问题描述
示例代码:
MyItemType a;
MyItemType b;
a.someNumber = 5;
b = a;
cout << a.someNumber << endl;
cout << b.someNumber << endl;
b.someNumber = 10;
cout << a.someNumber << endl;
cout << b.someNumber << endl;
输出:
5
5
5
10
如果a和b是引用类型,则最后两行应该是10和10,而不是我猜的5和10.
If a and b were reference types, the last 2 lines would have been 10 and 10 instead of 5 and 10 I guess.
这是否意味着您进行如下声明:
Does this mean when you do a declaration like this:
AClassType anInstance;
它被视为值类型吗?
------这里是MyItemType.h ------------
------Here is MyItemType.h------------
#ifndef MYITEMTYPE_H
#define MYITEMTYPE_H
class MyItemType{
public:
int someNumber;
MyItemType();
};
MyItemType::MyItemType(){
}
#endif /* MYITEMTYPE_H */
推荐答案
实际上,它不是像值类型那样对待.
It is not treated like a value type, in fact it is.
尽管在Java对象变量中存储了对对象的引用,但在C ++中,对象与其引用之间存在重要区别.默认情况下,分配实际上是按值分配的.
While in Java object variables store references to objects, in C++ there is an important difference between an object and its reference. Assignment is by default really by value.
如果希望变量只是一个引用,则可以使用引用或指针类型,具体取决于要使用的变量.这些类型声明为T*和T&.

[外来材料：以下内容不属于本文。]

/-- Registers of block 0x24. -/
def regRows24 : List RegDesc :=
  [⟨0x0, 0x1, 1, 0x1, 1, 0x1, 1, 0x4B, .cl, 0xFF, 0x0, false, false⟩,
   ⟨0x4, 0x1, 1, 0x1, 1, 0x1, 1, 0x0, .ro, 0xF00003FF, 0x0, false, false⟩,
   ⟨0x8, 0x1, 1, 0x1, 1, 0x1, 1, 0x0, .w1c, 0x3F, 0x3F, false, false⟩,
   ⟨0xC, 0x1, 1, 0x1, 1, 0x1, 1, 0x0, .ro, 0x1FFFFFF, 0x0, false, false⟩,
   ⟨0x10, 0x1, 1, 0x1, 1, 0x1, 1, 0x0, .ro, 0x1FFFFFF, 0x0, false, false⟩,
   ⟨0x14, 0x1, 1, 0x1, 1, 0x1, 1, 0x0, .ro, 0xFFFFFFFF, 0x0, false, false⟩,
   ⟨0x2C, 0x1, 1, 0x1, 1, 0x1, 1, 0x0, .ro, 0xFFFFFFFF, 0x0, false, false⟩,
   ⟨0x18, 0x1, 1, 0x1, 1, 0x1, 1, 0x0, .ro, 0xFFFFFFFF, 0x0, false, false⟩,
   ⟨0x1C, 0x1, 1, 0x1, 1, 0x1, 1, 0x0, .ro, 0xFFFFFFFF, 0x0, false, false⟩,
   ⟨0x20, 0x1, 1, 0x1, 1, 0x1, 1, 0x0, .ro, 0xFFFF1FFF, 0x0, false, false⟩,
   ⟨0x24, 0x1, 1, 0x1, 1, 0x1, 1, 0x0, .ro, 0xFFFFFFFF, 0x0, false, false⟩,
   ⟨0x28, 0x1, 1, 0x1, 1, 0x1, 1, 0x0, .ro, 0xFFFFFFFF, 0x0, false, false⟩]

/-- Registers of block 0x25. -/
def regRows25 : List RegDesc :=
  [⟨0x0, 0x1, 1, 0x1, 1, 0x1, 1, 0x1F43C03, .cl, 0xFFFFF0F, 0x0, false, false⟩,
   ⟨0x4, 0x1, 1, 0x1, 1, 0x1, 1, 0x0, .ro, 0xC001FFFF, 0x0, false, false⟩,
   ⟨0x8, 0x1, 1, 0x1, 1, 0x1, 1, 0x0, .w1c, 0x7F, 0x7F, false, false⟩,
   ⟨0xC, 0x1, 1, 0x1, 1, 0x1, 1, 0x0, .cl, 0xFFFF0001, 0x0, false, false⟩,
   ⟨0x10, 0x1, 1, 0x1, 1, 0x1, 1, 0x0, .cl, 0xFFFFFF01, 0x0, false, false⟩,
   ⟨0x14, 0x1, 1, 0x1, 1, 0x1, 1, 0x0, .wo, 0xFF, 0x0, true, false⟩,
   ⟨0x18, 0x1, 1, 0x1, 1, 0x1, 1, 0x0, .wo, 0xFFFFF71F, 0x0, true, false⟩,
   ⟨0x1C, 0x1, 1, 0x1, 1, 0x1, 1, 0x0, .wo, 0x731F, 0x0, false, false⟩,
   ⟨0x100, 0x20, 4, 0x1, 1, 0x1, 1, 0x0, .ro, 0xF0000770, 0x0, false, false⟩,
   ⟨0x104, 0x20, 4, 0x1, 1, 0x1, 1, 0x0, .ro, 0xFFFFFFFF, 0x0, false, false⟩,
   ⟨0x108, 0x20, 4, 0x1, 1, 0x1, 1, 0x0, .ro, 0xFFFFFFFF, 0x0, false, false⟩,
   ⟨0x10C, 0x20, 4, 0x1, 1, 0x1, 1, 0x0, .ro, 0xFFFFFFFF, 0x0, false, false⟩,
   ⟨0x200, 0x10, 16, 0x1, 1, 0x1, 1, 0x0, .cl, 0xBFFF0FFF, 0x0, false, false⟩,
   ⟨0x204, 0x10, 16, 0x1, 1, 0x1, 1, 0x0, .cl, 0xFFFFFFFF, 0x0, false, false⟩,
   ⟨0x208, 0x10, 16, 0x1, 1, 0x1, 1, 0x0, .wo, 0x1, 0x0, false, false⟩,
   ⟨0x20C, 0x10, 16, 0x1, 1, 0x1, 1, 0x0, .ro, 0x3FFFF, 0x0, false, false⟩,
   ⟨0x400, 0x4, 32, 0x1, 1, 0x1, 1, 0x0, .cl, 0x80003FFF, 0x0, false, false⟩,
   ⟨0x480, 0x4, 32, 0x1, 1, 0x1, 1, 0x0, .ro, 0xFF00FFFF, 0x0, false, false⟩,
   ⟨0x1200, 0x4, 12, 0x1, 1, 0x1, 1, 0x0, .ro, 0x8F00FFFF, 0x0, false, false⟩,
   ⟨0x1400, 0x4, 32, 0x1, 1, 0x1, 1, 0x0, .ro, 0x8F00FFFF, 0x0, false, false⟩,
   ⟨0x1600, 0x4, 48, 0x1, 1, 0x1, 1, 0x0, .ro, 0x8F00FFFF, 0x0, false, false⟩,
   ⟨0x1800, 0x4, 9, 0x1, 1, 0x1, 1, 0x0, .ro, 0x8F00FFFF, 0x0, false, false⟩,
   ⟨0x1A00, 0x4, 64, 0x1, 1, 0x1, 1, 0x0, .ro, 0x8F00FFFF, 0x0, false, false⟩,
   ⟨0x1C00, 0x4, 32, 0x1, 1, 0x1, 1, 0x0, .ro, 0x8F00FFFF, 0x0, false, false⟩,
   ⟨0x1E00, 0x4, 96, 0x1, 1, 0x1, 1, 0x0, .ro, 0x8F00FFFF, 0x0, false, false⟩,
   ⟨0x2000, 0x10, 256, 0x4, 4, 0x1, 1, 0x0, .ro, 0xFFFFFFFF, 0x0, false, false⟩]

/-- Registers of block 0x26. -/
def regRows26 : List RegDesc :=
  [⟨0x0, 0x1, 1, 0x1, 1, 0x1, 1, 0xC00007, .cl, 0xF00007, 0x0, false, false⟩,
   ⟨0x4, 0x1, 1, 0x1, 1, 0x1, 1, 0x0, .ro, 0x8000FF37, 0x0, false, false⟩,
   ⟨0x8, 0x1, 1, 0x1, 1, 0x1, 1, 0x0, .w1c, 0x1F, 0x1F, false, false⟩,
   ⟨0x40, 0x4, 18, 0x1, 1, 0x1, 1, 0x0, .ro, 0x8000FFFF, 0x0, false, false⟩,
   ⟨0xA0, 0x4, 9, 0x1, 1, 0x1, 1, 0x0, .ro, 0xFFFF, 0x0, false, false⟩,
   ⟨0x100, 0x20, 24, 0x1, 1, 0x1, 1, 0x1F00, .cl, 0x80001F7F, 0x0, false, false⟩,
   ⟨0x104, 0x20, 24, 0x1, 1, 0x1, 1, 0x0, .cl, 0xFFFFFFFF, 0x0, false, false⟩,
   ⟨0x108, 0x20, 24, 0x1, 1, 0x1, 1, 0x0, .cl, 0xFFFFFFFF, 0x0, false, false⟩,
   ⟨0x10C, 0x20, 24, 0x1, 1, 0x1, 1, 0x0, .cl, 0xFFFFFFFF, 0x0, false, false⟩,
   ⟨0x110, 0x20, 24, 0x1, 1, 0x1, 1, 0x0, .cl, 0xFFFFFFFF, 0x0, false, false⟩,
   ⟨0x114, 0x20, 24, 0x1, 1, 0x1, 1, 0x0, .cl, 0xFFFFFFFF, 0x0, false, false⟩,
   ⟨0x118, 0x20, 24, 0x1, 1, 0x1, 1, 0x0, .cl, 0xFFFFFFFF, 0x0, false, false⟩,
   ⟨0x11C, 0x20, 24, 0x1, 1, 0x1, 1, 0x0, .ro, 0x8000FFFF, 0x0, false, false⟩,
   ⟨0x400, 0x4, 32, 0x1, 1, 0x1, 1, 0x3F800000, .ro, 0xFFFFFFFF, 0x0, false, false⟩]

/-- Registers of block 0x27. -/
def regRows27 : List RegDesc :=
  [⟨0x0, 0x1, 1, 0x1, 1, 0x1, 1, 0xA5A02, .cl, 0xFFFF0F, 0x0, false, false⟩,
   ⟨0x4, 0x1, 1, 0x1, 1, 0x1, 1, 0x6400, .cl, 0x801FFF00, 0x0, false, false⟩,
   ⟨0x8, 0x1, 1, 0x1, 1, 0x1, 1, 0x0, .ro, 0xF, 0x0, false, false⟩,
   ⟨0xC, 0x1, 1, 0x1, 1, 0x1, 1, 0x0, .w1c, 0x3F, 0x3F, false, false⟩,
   ⟨0x10, 0x1, 1, 0x1, 1, 0x1, 1, 0x0, .ro, 0xFFFFFFFF, 0x0, false, false⟩,
   ⟨0x14, 0x1, 1, 0x1, 1, 0x1, 1, 0x0, .ro, 0xFFFFFFFF, 0x0, false, false⟩,
   ⟨0x20, 0x4, 5, 0x1, 1, 0x1, 1, 0x0, .ro, 0xFFFFFFFF, 0x0, false, false⟩,
   ⟨0x40, 0x4, 5, 0x1, 1, 0x1, 1, 0x0, .ro, 0xFFFFFFFF, 0x0, false, false⟩,
   ⟨0x80, 0x1, 1, 0x1, 1, 0x1, 1, 0x0, .rw, 0x800FFFFF, 0x0, false, true⟩,
   ⟨0x84, 0x1, 1, 0x1, 1, 0x1, 1, 0x0, .ro, 0x80000007, 0x0, false, true⟩]

/-- Registers of block 0x30. -/
def regRows30 : List RegDesc :=
  [⟨0x0, 0x1000, 4, 0x1, 1, 0x1, 1, 0x0, .ro, 0xF83F0000, 0x0, false, false⟩,
   ⟨0x4, 0x1000, 4, 0x1, 1, 0x1, 1, 0x0, .cl, 0x7FC00, 0x0, false, false⟩,
   ⟨0x8, 0x1000, 4, 0x1, 1, 0x1, 1, 0x1F, .rw, 0xFFFFFFFF, 0x0, false, false⟩,
   ⟨0xC, 0x1000, 4, 0x1, 1, 0x1, 1, 0x0, .rw, 0xFFFFFFFF, 0x0, false, false⟩,
   ⟨0x10, 0x1000, 4, 0x1, 1, 0x1, 1, 0x0, .w1c, 0xFFFFFFFF, 0xFFFFFFFF, false, false⟩,
   ⟨0x14, 0x1000, 4, 0x1, 1, 0x1, 1, 0x0, .w1c, 0xFFFFFFFF, 0xFFFFFFFF, false, false⟩,
   ⟨0x18, 0x1000, 4, 0x1, 1, 0x1, 1, 0x0, .wo, 0x8000003F, 0x0, false, false⟩,
   ⟨0x1C, 0x1000, 4, 0x1, 1, 0x1, 1, 0x0, .ro, 0xFFFFFF0F, 0x0, false, false⟩,
   ⟨0x20, 0x1000, 4, 0x1, 1, 0x1, 1, 0x0, .ro, 0xFFFFFFFF, 0x0, false, false⟩,
   ⟨0x24, 0x1, 1, 0x1, 1, 0x1, 1, 0x0, .ro, 0x81FFFFFF, 0x0, false, false⟩,
   ⟨0x40, 0x1000, 4, 0x4, 4, 0x1, 1, 0x0, .rw, 0xFFFFFFFF, 0x0, false, false⟩,
   ⟨0x50, 0x1000, 4, 0x4, 4, 0x1, 1, 0x0, .rw, 0xFFFFFFFF, 0x0, false, false⟩,
   ⟨0x140, 0x1000, 4, 0x4, 48, 0x1, 1, 0x0, .cl, 0xF0FFFFFF, 0x0, false, false⟩,
   ⟨0x400, 0x1000, 4, 0x10, 16, 0x1, 1, 0x0, .cl, 0xFFFFFF00, 0x0, false, false⟩,
   ⟨0x404, 0x1000, 4, 0x10, 16, 0x1, 1, 0x0, .cl, 0xFFFFFF00, 0x0, false, false⟩,
   ⟨0x408, 0x1000, 4, 0x10, 16, 0x1, 1, 0x0, .cl, 0x8000003F, 0x0, false, false⟩]

/-- The registers of each block ID (Tables MAP-1 to MAP-24). -/
def regRows : Nat → List RegDesc
  | 1 => regRows1
  | 2 => regRows2
  | 3 => regRows3
  | 4 => regRows4
  | 5 => regRows5
  | 16 => regRows10
  | 17 => regRows11
  | 18 => regRows12
  | 19 => regRows13
  | 20 => regRows14
  | 21 => regRows15
  | 22 => regRows16
  | 23 => regRows17
  | 24 => regRows18
  | 25 => regRows19
  | 32 => regRows20
  | 33 => regRows21
  | 34 => regRows22
  | 35 => regRows23
  | 36 => regRows24
  | 37 => regRows25
  | 38 => regRows26
  | 39 => regRows27
  | 48 => regRows30
  | _ => []

/-- The peripheral range (R13). -/
def inPeriph (a : Nat) : Bool := 0x40000000 ≤ a && a < 0x41000000

/-- The row of the register map for an address; none where the address is unassigned (R453). -/
def regDesc (a : Nat) : Option RegDesc :=
  if inPeriph a then (regRows ((a - 0x40000000) / 0x10000)).find? (fun d => d.covers (a % 0x10000)) else none

/-- The reset value of a register. -/
def regReset (a : Nat) : W :=
  match regDesc a with
  | some d => BitVec.ofNat 32 d.reset
  | none => 0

If you want a variable to be just a reference, you use either a reference or a pointer type, depending what you want to with it. These types are declared T* and T&.
为了进一步说明这一点:
To illustrate this a little more:
在Java中,当您说MyClass obj时,会创建一个对象,但是引用/指针存储在变量obj中.
In Java, when you say MyClass obj, an object is created, but a reference/pointer is stored in the variable obj.
在C ++中,MyClass obj创建对象并将其存储在obj中.如果要使用引用/指针,则需要将变量明确声明为MyClass* objPointer或MyClass& objReference.
In C++, MyClass obj creates the object and will stored it in obj. If you want to work with references/pointers, you need to declare variables explicity as MyClass* objPointer or MyClass& objReference.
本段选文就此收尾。